/-- The uniform pattern of 192 weights of 1 (R22). -/
def uniformWeights : List Nat := List.replicate 192 1

/-- The inputs as they stand at a frame start (R22). -/
def statLatchOf (s : State) : StatLatch :=
  let wq := s.command.config.width / 2
  let hq := s.command.config.height / 2
  { params := s.stats.params, weights := s.stats.patterns[s.exposure.params.pattern]?.getD uniformWeights,
    windows := s.focus.windows.map (latchWindow wq hq), windowSet := s.focus.windowSet, mx := s.steady.mx, my := s.steady.my,
    width := s.command.config.width, height := s.command.config.height }

/-- Clear accumulators for a latch (R21, R22). -/
def clearAccumulators (l : StatLatch) : Accumulators :=
  { line := List.replicate l.wq { sum := 0, mark := false }, previous := 0, zoneSum := List.replicate 192 0,
    zoneClip := List.replicate 192 0, rowSum := List.replicate l.hq 0, winContrast := [0, 0, 0, 0, 0],
    winLuma := [0, 0, 0, 0, 0], colProfile := List.replicate (l.wq - 2 * l.mx) 0,
    rowProfile := List.replicate (l.hq - 2 * l.my) 0 }

/-- The engine at the start of frame `n` with its latched inputs; a line time different from the one latched before
resets both detectors (R22, R38). -/
def startMeasuring (n : BitVec 32) (l : StatLatch) (e : StatEngine) : StatEngine :=
  let e := { e with measuring := some { frame := n, torn := false, latch := l, acc := clearAccumulators l } }
  if l.params.lineTime = e.lineTimeLatched then e
  else { e with det100 := .reset, det120 := .reset, lineTimeLatched := l.params.lineTime }

/-! ## Measuring (R23 to R28) -/

/-- The quad lies in the rectangle. -/
def Rect.holds (r : Rect) (x y : Nat) : Bool := r.x ≤ x && x < r.x + r.width && r.y ≤ y && y < r.y + r.height

/-- A window's contrast sum after the quad (x, y) of luma `q` (R27). -/
def addContrast (l : StatLatch) (previous x y q : Nat) (w : LatchedWindow) (c : Nat) : Nat :=
  if w.enabled && w.rect.holds x y && w.rect.x < x then
    satAdd (2 ^ 40 - 1) c (natDist q previous - l.params.coring)
  else c

/-- A window's luma sum after the quad (x, y) of luma `q` (R27). -/
def addLuma (x y q : Nat) (w : LatchedWindow) (c : Nat) : Nat := if w.enabled && w.rect.holds x y then c + q else c

/-- The complete quad (x, y) goes to the zone, row, window and profile accumulation (R24 to R28). -/
def addQuad (l : StatLatch) (x y q : Nat) (clipped : Bool) (a : Accumulators) : Accumulators :=
  let z := y / (l.hq / 12) * 16 + x / (l.wq / 16)
  let region := l.mx ≤ x && x < l.wq - l.mx && l.my ≤ y && y < l.hq - l.my
  { a with
    previous := q,
    zoneSum := updAt (· + q) a.zoneSum z,
    zoneClip := if clipped then updAt (· + 1) a.zoneClip z else a.zoneClip,
    rowSum := updAt (· + q) a.rowSum y,
    winContrast := List.zipWith (addContrast l a.previous x y q) l.windows a.winContrast,
    winLuma := List.zipWith (addLuma x y q) l.windows a.winLuma,
    colProfile := if region then updAt (· + q) a.colProfile (x - l.mx) else a.colProfile,
    rowProfile := if region then updAt (· + q) a.rowProfile (y - l.my) else a.rowProfile }

/-- Two adjacent samples at pixel `p` of the raster: an even row's pair goes into the line buffer, an odd row's pair
completes a quad (R23). -/
def addPair (l : StatLatch) (p s0 s1 : Nat) (a : Accumulators) : Accumulators :=
  let c0 := min 4095 s0
  let c1 := min 4095 s1
  let sat := l.params.saturation ≤ c0 || l.params.saturation ≤ c1
  let row := p / l.width
  let x := p % l.width / 2
  if row % 2 = 0 then { a with line := setAt a.line x { sum := c0 + c1, mark := sat } }
  else
    let b := getAt { sum := 0, mark := false } a.line x
    addQuad l x (row / 2) (b.sum + c0 + c1) (b.mark || sat) a

/-- The eight samples of the link word at aperture offset `off` (R23). -/
def addWord (l : StatLatch) (off : Nat) (w : LinkWord) (a : Accumulators) : Accumulators :=
  (List.range 4).foldl
    (fun a j => addPair l (off / 2 + 2 * j) (w.extractLsb' (32 * j) 16).toNat (w.extractLsb' (32 * j + 16) 16).toNat a) a

/-- The words of a stored write, in order, from aperture offset `off`. -/
def addWords (l : StatLatch) : Nat → List LinkWord → Accumulators → Accumulators
  | _, [], a => a
  | off, w :: ws, a => addWords l (off + 16) ws (addWord l off w a)

/-- The engine takes the data of a stored write, unless its torn mark is set (R23). -/
def measure (off : Nat) (ws : List LinkWord) (e : StatEngine) : StatEngine :=
  match e.measuring with
  | some m => if m.torn then e else { e with measuring := some { m with acc := addWords m.latch off ws m.acc } }
  | none => e

/-- The Slot Manager has set the torn flag (R23). -/
def tearMeasurement (e : StatEngine) : StatEngine :=
  { e with measuring := e.measuring.map (fun m => { m with torn := true }) }

/-- The frame in measurement is abandoned (R37). -/
def abandonMeasurement (e : StatEngine) : StatEngine := { e with measuring := none }

/-- The completion announcement moves the frame in measurement into the completion buffer (R29). -/
def bufferMeasurement (e : StatEngine) : StatEngine := { e with measuring := none, buffer := e.measuring }

/-! ## The statistics record (R25 to R30) -/

/-- Weights whose sum is 0 are taken as 1 (R25). -/
def weightsInUse (l : StatLatch) : List Nat := if total l.weights = 0 then uniformWeights else l.weights

/-- The quads of a zone (R24). -/
def zoneQuads (l : StatLatch) : Nat := l.wq / 16 * (l.hq / 12)

/-- The weighted mean Y (R25). -/
def weightedMean (l : StatLatch) (a : Accumulators) : Nat :=
  let w := weightsInUse l
  total (List.zipWith (fun w sz => w * (sz / zoneQuads l)) w a.zoneSum) / total w

/-- The weighted clip fraction h (R25). -/
def weightedClip (l : StatLatch) (a : Accumulators) : Nat :=
  let w := weightsInUse l
  256 * total (List.zipWith (· * ·) w a.zoneClip) / total (w.map (· * zoneQuads l))

/-- The row-mean series (R26). -/
def rowMeans (l : StatLatch) (a : Accumulators) : List Nat := a.rowSum.map (· / l.wq)

/-- The values of a latched window from its two sums (R27). -/
def windowValue (w : LatchedWindow) (contrast luma : Nat) : WindowValue :=
  if w.enabled then
    let m := luma / (w.rect.width * w.rect.height)
    { enabled := true, contrast := contrast, mean := m, figure := min (2 ^ 32 - 1) (contrast * 4096 / (m + 64)) }
  else { enabled := false, contrast := 0, mean := 0, figure := 0 }

/-- The five windows' values (R27). -/
def windowValues (l : StatLatch) (a : Accumulators) : List WindowValue :=
  List.zipWith (fun w c => windowValue w c.1 c.2) l.windows (List.zip a.winContrast a.winLuma)

/-- The focus figure F (R27). -/
def focusFigure (ws : List WindowValue) : Nat := ws.foldl (fun f w => satAdd (2 ^ 32 - 1) f w.figure) 0

/-- The projection profiles (R28). -/
def profilesOf (l : StatLatch) (a : Accumulators) : Profiles :=
  { cols := a.colProfile.map (· / (l.hq - 2 * l.my)), rows := a.rowProfile.map (· / (l.wq - 2 * l.mx)),
    mx := l.mx, my := l.my, width := l.width, height := l.height }

/-! ## Flicker (R32 to R36) -/

/-- A light period in nanoseconds (R32). -/
def periodNs : Period → Nat
  | .us10000 => 10000000
  | .us8333 => 8333333
  | .off => 0

/-- A period in microseconds (R36). -/
def periodUs : Period → Nat
  | .us10000 => 10000
  | .us8333 => 8333
  | .off => 0

/-- The newest issued set, or the set applied to frame `n`, is quantised to the period (R35).  The newest issued set is the
newest entry of the history: none while the history is empty, also after it was emptied (DESIGN CHOICE, log entry 47). -/
def suppressed (s : State) (n : BitVec 32) (p : Period) : Bool :=
  let newest := s.exposure.history.getLast?.map (·.quantised)
  let applied := (s.exposure.latches.find? (fun l => l.frame == n)).map (·.applied.quantised)
  newest == some p || applied == some p

/-- The level of an evaluation over the difference series `d` with period `p` rows (R33). -/
def flickerLevel (d : List Int) (p : Nat) : Nat :=
  let terms := d.length - p
  let b := total (List.zipWith (fun x y => (x - y).natAbs) (d.take terms) (d.drop p))
  let a := total (List.zipWith (fun x y => (x - y).natAbs) (d.take terms) (d.drop (p / 2)))
  if b < a then 256 * (a - b) / (a + 1) else 0

/-- The hysteresis of R34 at level `lv`. -/
def advanceDetector (ps : StatParams) (lv : Nat) (d : Detector) : Detector :=
  if d.on then
    if lv ≤ ps.offThreshold then
      if d.run + 1 = 6 then { on := false, run := 0, level := lv } else { on := true, run := d.run + 1, level := lv }
    else { on := true, run := 0, level := lv }
  else if ps.onThreshold ≤ lv then
    if d.run + 1 = 3 then { on := true, run := 0, level := lv } else { on := false, run := d.run + 1, level := lv }
  else { on := false, run := 0, level := lv }

/-- The detector of a period is evaluated at this completion (R32); the result says whether it was (R30). -/
def runDetector (s : State) (m : Measurement) (p : Period) (d : Detector) : Detector × Bool :=
  let l := m.latch
  let rows := periodNs p / l.params.lineTime
  match s.stats.rowReference with
  | some ref =>
    if l.params.lineTime ≠ 0 ∧ 8 ≤ rows ∧ 2 * rows ≤ l.hq ∧ m.torn = false ∧ ref.length = l.hq ∧
        suppressed s m.frame p = false then
      let series := List.zipWith (fun (a b : Nat) => (a : Int) - b) (rowMeans l m.acc) ref
      (advanceDetector l.params (flickerLevel series rows) d, true)
    else (d, false)
  | none => (d, false)

/-- The active flicker period (R36). -/
def activePeriod (d100 d120 : Detector) : Period :=
  match d100.on, d120.on with
  | false, false => .off
  | true, false => .us10000
  | false, true => .us8333
  | true, true => if d100.level < d120.level then .us8333 else .us10000

/-- The result of a detector in the record (R30). -/
def detectorResult (d : Detector × Bool) : DetectorResult := { level := d.1.level, evaluated := d.2, on := d.1.on }

/-! ## Completion work (R29) -/

/-- The profile reference handed on: none when its margins or geometry differ from the frame's (R31). -/
def referenceFor (l : StatLatch) (p : Option Profiles) : Option Profiles :=
  match p with
  | some p => if p.mx = l.mx ∧ p.my = l.my ∧ p.width = l.width ∧ p.height = l.height then some p else none
  | none => none

/-- The statistics record of the frame in the completion buffer with the detectors' results (R25 to R30).  A torn
frame's measured values take their reset values; its current profiles are empty, with the latched margins and geometry
(DESIGN CHOICE, log entry 48). -/
def statRecordOf (s : State) (m : Measurement) (d100 d120 : Detector × Bool) : StatRecord :=
  let l := m.latch
  let ws := windowValues l m.acc
  { frame := m.frame, torn := m.torn, valid := !m.torn,
    y := if m.torn then 0 else weightedMean l m.acc,
    h := if m.torn then 0 else weightedClip l m.acc,
    uniformFallback := !m.torn && total l.weights == 0,
    det100 := detectorResult d100, det120 := detectorResult d120, activePeriod := activePeriod d100.1 d120.1,
    windows := if m.torn then l.windows.map (fun w => { enabled := w.enabled, contrast := 0, mean := 0, figure := 0 })
               else ws,
    focusFigure := if m.torn then 0 else focusFigure ws,
    windowSet := l.windowSet, darkFloor := l.params.darkFloor,
    current := if m.torn then { cols := [], rows := [], mx := l.mx, my := l.my, width := l.width, height := l.height }
               else profilesOf l m.acc,
    reference := referenceFor l s.stats.profileReference }

/-- The statistics fields of the frame record (R30). -/
def recordStatisticsOf (r : StatRecord) : RecordStatistics :=
  { valid := r.valid, uniformFallback := r.uniformFallback, y := r.y, h := r.h, det100 := r.det100, det120 := r.det120,
    focusFigure := r.focusFigure, windowMeans := r.windows.map (·.mean) }

/-- The controller's outstanding work for the record's frame now holds the record (R29). -/
def attachRecord (r : StatRecord) (w : List WorkItem) : List WorkItem :=
  w.map (fun i => if i.notice.frame = r.frame then { i with stats := some r } else i)

/-- Step 3 of R29: the record goes to the frame record and to the three controllers. -/
def handRecord (r : StatRecord) (s : State) : State :=
  let s := supplyFields r.frame (fun f => { f with statistics := recordStatisticsOf r }) s
  { s with exposure := { s.exposure with work := attachRecord r s.exposure.work },
           focus := { s.focus with work := attachRecord r s.focus.work },
           steady := { s.steady with work := attachRecord r s.steady.work } }

/-- Step 4 of R29: the references after the frame (R31). -/
def updateReferences (m : Measurement) (e : StatEngine) : StatEngine :=
  if m.torn then { e with rowReference := none }
  else { e with rowReference := some (rowMeans m.latch m.acc), profileReference := some (profilesOf m.latch m.acc) }

/-- The completion work of the frame in the completion buffer (R29).  Work of an earlier VIEW period's frame that is taken after
VIEW has been entered again does step 4 too, so the references become valid by R31, and the first frame of the new period is
compared with that frame, where R39 says that it is compared with nothing (DESIGN CHOICE, log entry 76). -/
def statisticsWork (m : Measurement) (s : State) : State :=
  let d100 := runDetector s m .us10000 s.stats.det100
  let d120 := runDetector s m .us8333 s.stats.det120
  let s' := handRecord (statRecordOf s m d100 d120) s
  { s' with stats := { updateReferences m { s'.stats with det100 := d100.1, det120 := d120.1 } with buffer := none } }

Work request:
Could you copy each line from the listing that has the word "LatchedWindow" in it?

Solution:
def addContrast (l : StatLatch) (previous x y q : Nat) (w : LatchedWindow) (c : Nat) : Nat :=
def addLuma (x y q : Nat) (w : LatchedWindow) (c : Nat) : Nat := if w.enabled && w.rect.holds x y then c + q else c
def windowValue (w : LatchedWindow) (contrast luma : Nat) : WindowValue :=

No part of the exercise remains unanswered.